Back in September, a woman named Mollie Zweig had 24 steel poles erected in concrete on the beach in front of her oceanfront home at Georgica Beach in East Hampton. Subsequently she had snow fencing attached to them to form a box, into which, supposedly, no one may go. This is an insult to a public beach rarely seen in the Hamptons.
Zweig’s argument is this is her private property. And indeed, property lines of oceanfront homes do often extend out onto the beach as the tides and storms either bring or take out the sand, but I have never seen this done before in all the years I have lived here because there are laws in place that prevent anyone from placing hard structures on the beach. Shortly after the steel poles went up, Ms. Zweig and her partner and contractor Bob Sullivan were issued three summonses citing three of these laws, all of which can bring either fines and/or jail sentences.
Since the laws violated are considered criminal, both Zweig and Sullivan were required to appear in person to answer the charges. On the appointed day, however, they sent representatives. The result was that the date was postponed. There is now a new date when they must appear personally.
Also during this time, the fencing and the poles were vandalized—and then restored. It seems likely that other Village residents—this beach is the only beach in the Hamptons where parking is allowed only for the villagers—might be expressing themselves with the act of law-breaking vandalism. In any case, this week, Zweig and Sullivan erected a tall wooden pole, atop which they have placed a light and a surveillance camera. There is nothing to prevent them from erecting a surveillance camera on the property. There are laws to prevent the building of a pole with a concrete foundation on a beach to hold it up. Village Code Enforcement Officer Tom Lawrence is considering further code violation summonses.
The laws being broken are on the books to allow free and continuous use of the beach to the general public, to allow free and continuous access of the public beach for village emergency vehicles, to allow only approved erosion control materials on the beach as ordered by the Department of Environmental Conservation and to preserve and save the ancient sand dunes that front the ocean and protect us all. Needless to say, permits are required to erect anything at all on the beach, even allowable snow fencing. In this case, none was applied for either before the steel poles were put in or since.

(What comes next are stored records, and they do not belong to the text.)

/-- A lane's translations with one more page; it holds two (R230). -/
def laneAdd (tr : List LaneTr) (x : LaneTr) : List LaneTr :=
  let live := tr.filter (fun t => !(t.vpn == x.vpn && t.size == x.size && t.retiring == []))
  if live.length < 2 then live ++ [x]
  else match live.findIdx? (fun t => t.refs == 0) with
    | some i => live.eraseIdx i ++ [x]
    | none => live

/-- What a tile's lookup of an address gives (R98, R231): a hit; a miss, sent to a walker; or a fault known at once. -/
inductive XlR where
  | hit (key : Nat) (e : TlbEnt) (g : Nat)
  | miss
  | bad (kind : Nat)
deriving DecidableEq, Repr

/-- A tile's lookup of a virtual address, without side effects. -/
def State.lookup (s : State) (t : Nat) (va : Nat) (write : Bool) : XlR :=
  if 2 ^ 55 ≤ va then .bad 1
  else
    match s.tlbFind (t / 32) (s.ctxOf t) va with
    | none => .miss
    | some (k, e) => if e.perr then .miss else if write && !e.w then .bad 4 else .hit k e (e.addr va)

/-- Whether the entry a lookup reads has wrong parity (R457). -/
def State.tlbParity (s : State) (t va : Nat) : Bool :=
  match s.tlbFind (t / 32) (s.ctxOf t) va with
  | some (_, e) => e.perr
  | none => false

/-- The level of a fault met at a lookup (Table 8-6): that of the root for a non-canonical address; that of the entry's page for a write without W. -/
def State.lookupLevel (s : State) (t va kind : Nat) : Nat :=
  if kind = 1 then 2
  else match s.tlbFind (t / 32) (s.ctxOf t) va with
    | some (_, e) => if e.size = 2 then 1 else 0
    | none => 0

/-- The counters and used bit of a lookup (R502, Table 3-12): a hit marks the entry; a miss asks a walker, and counts once, as it is sent. An entry whose
parity is wrong is a detection (R457). -/
def State.lookupDone (s : State) (t lane va : Nat) (write : Bool) : State :=
  match s.lookup t va write with
  | .hit k e _ => { s with tlb := tput s.tlb k { e with used := true } }.bump (R.benchTlbHit (t / 32)) 32 1
  | .miss =>
    if s.tlbParity t va then s.parityMet (t / 32)
    else if s.walkAsked ⟨.tile, t⟩ lane (s.ctxOf t) va write || !s.walkRoom ⟨.tile, t⟩ lane then s
    else (s.askWalk ⟨.tile, t⟩ lane (s.ctxOf t) va write false).bump (R.benchTlbMiss (t / 32)) 32 1
  | .bad k => s.xltFault k (s.lookupLevel t va k) ⟨.tile, t⟩ lane (s.ctxOf t) va

/-! ### Breaches of translation references (R301, Table 12-4) -/

/-- The contexts with transfers on a bench, whose entries some transfer holds. -/
def State.tlbCtxs (s : State) (b : Nat) : List Nat := ((s.tlb.filter fun e => e.1 / 256 == b && decide (0 < e.2.refs)).map fun e => e.2.ctx).eraseDups
/-- The contexts with lanes of a hoist. -/
def State.laneCtxs (s : State) (h : Nat) : List Nat := ((s.lanes.filter fun e => e.1 / 8 == h).map fun e => e.2.ctx).eraseDups

/-- The action on a breach of translation references: the contexts with transfers there are killed (Table 12-4). -/
def State.tlbBreach (s : State) (b : Nat) (delta : Int) : State :=
  (s.tlbCtxs b).foldl (fun s c => s.killCtx c none) (s.breach 7 b delta false)
def State.laneBreach (s : State) (h : Nat) (delta : Int) : State :=
  (s.laneCtxs h).foldl (fun s c => s.killCtx c none) (s.breach 7 (0x100 + h) delta false)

At the present time, at high tide, the poles and fencing extend down into the sea. The poles and fencing block access from one side to the other, emergency vehicle or otherwise. Zweig and Sullivan are at the very least exposing themselves to private lawsuits if a rescue at the beach goes awry because of their structure.
In another time, the Village might have responded by bringing heavy equipment down to the beach and pulling the offending structures down. Years ago, I recall them doing that in Montauk and in Mecox. Now however, they hesitate. Why? Well, we live in a litigious society and there are big bucks on the beach these days.
More to the point is this. If you leave your car overnight on a public street for a week where overnight parking is not allowed you will find when you get back to it seven parking tickets.
At the present time, as near as I can figure, there are just these three summonses served to these people, with a fourth pending. Penalties are up to $1,000 per summons. Jail time can be up to six months per summons.
I think the Village should consider issuing the three summonses for each of these 24 steel poles every day. If the enforcement officer comes back the next day and these poles are each still there, he should issue 24 x 3 = 72 new summonses. At $1,000 per incident, this would bring in $2,160,000 every month the hard structures remain up. And that would not even include the surveillance pole summons. Then of course, since this would be such a big boost to the village coffers, I would hold off on the jail time.